I have one big table that is used to generate business intelligence cube. Currently it has around 40M rows and 55 columns. A lot of the cube dimensions are generated by running 'select distinct' on a column of the big table.

Currently I have one index for each 'select distinct' and 16 indexes in total. Is it better to merge some of those indexes? My thinking is that the cube needs to process all rows anyway, and the indexes speed up the process because it is much smaller than the entire table, and if I put two or three columns in one index the index size will not grow so much. Maybe the good candidates are columns that have low specificity.

Am I going in the right direction? Can the query make use of the second column (or third, fourth, …) of the index?

I'm using SQL Server 2005 Standard Edition.

Best Answer

If the "cube" needs to process all rows, indexes won't speed up the process as the querying engine would just do a table scan.

I think the best advice I could give is to familiarize yourself with query plan output so that you can see how the database is satisfying the query requests. This will allow you to see what access methods are used to retrieve data. It would also allow you to answer you're own question: if you create the proposed index, does sql server use it to fulfill your query?

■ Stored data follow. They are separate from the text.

/-! ## Frame words -/

/-- The row of the opcode table a 4-byte frame matches (R95, R100), or ROUTE of the frame where it matches
none. A lighting word matches a headlight row, an interior row or both; both: the interior row where the
headlight code is 0 and the interior byte is not 0, else the headlight row (log entry 3). -/
def spell4 (id : Ident) (b0 b1 b2 b3 : Byte) (now : Time) : Instr :=
  let ver := extractVersion b2
  let ctr := extractCounter b2
  let other := Instr.route ⟨id, [b0, b1, b2, b3]⟩ now
  if id = idDoorCmd then
    if b0 = cmdLockAll then .doorLockAll b1 ver ctr b3 now
    else if b0 = cmdUnlockAll then .doorUnlockAll b1 ver ctr b3 now
    else if b0 = cmdLockSingle then .doorLockSingle b1 ver ctr b3 now
    else if b0 = cmdUnlockSingle then .doorUnlockSingle b1 ver ctr b3 now
    else other
  else if id = idLightingCmd then
    match headlightCmd b0, interiorCmd b1 with
    | some .off, some m =>
      if b1 = 0 then .lightHlOff b1 ver ctr b3 now else spellInterior b0 b1 m ver ctr b3 now
    | some .off, none => .lightHlOff b1 ver ctr b3 now
    | some .on, _ => .lightHlOn b1 ver ctr b3 now
    | some .auto, _ => .lightHlAuto b1 ver ctr b3 now
    | some .highOn, _ => .lightHlHighOn b1 ver ctr b3 now
    | some .highOff, _ => .lightHlHighOff b1 ver ctr b3 now
    | none, some m => spellInterior b0 b1 m ver ctr b3 now
    | none, none => other
  else if id = idTurnCmd then
    match turnCmd b0 with
    | some .off => .turnOff b1 ver ctr b3 now
    | some .left => .turnLeft b1 ver ctr b3 now
    | some .right => .turnRight b1 ver ctr b3 now
    | some .hazardOn => .turnHazardOn b1 ver ctr b3 now
    | some .hazardOff => .turnHazardOff b1 ver ctr b3 now
    | none => other
  else if id = idHeartbeat then .heartbeat b0 b1 b2 b3 now
  else other
where
  /-- The interior row of a lighting word (R98). -/
  spellInterior (b0 b1 : Byte) (m : InteriorCmd) (ver ctr : Nib) (ck : Byte) (now : Time) : Instr :=
    match m with
    | .off => .lightIntOff b0 (interiorBrightnessBits b1) (interiorIgnoredBits b1) ver ctr ck now
    | .on _ => .lightIntOn b0 (interiorBrightnessBits b1) (interiorIgnoredBits b1) ver ctr ck now
    | .auto => .lightIntAuto b0 (interiorBrightnessBits b1) (interiorIgnoredBits b1) ver ctr ck now

/-- The row a frame matches, or ROUTE of it (R95). -/
def spell (f : Frame) (now : Time) : Instr :=
  match f.data with
  | [b0, b1, b2, b3] => spell4 f.id b0 b1 b2 b3 now
  | [b0, b1, b2, b3, vc, ck] =>
    if f.id = idDoorStatus then .doorStatus b0 b1 b2 b3 vc ck now
    else if f.id = idLightingStatus then .lightingStatus b0 b1 b2 b3 vc ck now
    else if f.id = idTurnStatus then .turnStatus b0 b1 b2 b3 vc ck now
    else .route f now
  | [b0, b1, b2, b3, b4, b5, vc, ck] =>
    if f.id = idFaultStatus then .faultStatus b0 b1 b2 b3 b4 b5 vc ck now else .route f now
  | _ => .route f now

/-- The upper byte of `{id, len}`: `{0, id[10:4]}` (R85). -/
def frameHeadHi (id : Ident) : Byte := (0#1 ++ id.extractLsb' 4 7 : BitVec 8)

/-- The lower byte of `{id, len}`: `{id[3:0], len}` (R85). -/
def frameHeadLo (id : Ident) (len : Nat) : Byte := (id.extractLsb' 0 4 ++ BitVec.ofNat 4 len : BitVec 8)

I think the answer to your question is going to be "No". If your "cube" is being materialized by executing "SELECT DISTINCT columnB FROM table", and you currently have an indexes on "columnA" and "columnB". "Consolidating" those separate indexes into a single index on "(columnA, columnB)" is unlikely to help your "cube" queries on "columnB". Your mileage may vary, not having access to the schema nor query source makes these kinds of questions difficult to answer definitively.

Having said that, I think the correct response is to point you towards the SQL Server data warehousing functionality instead of rolling your own solution.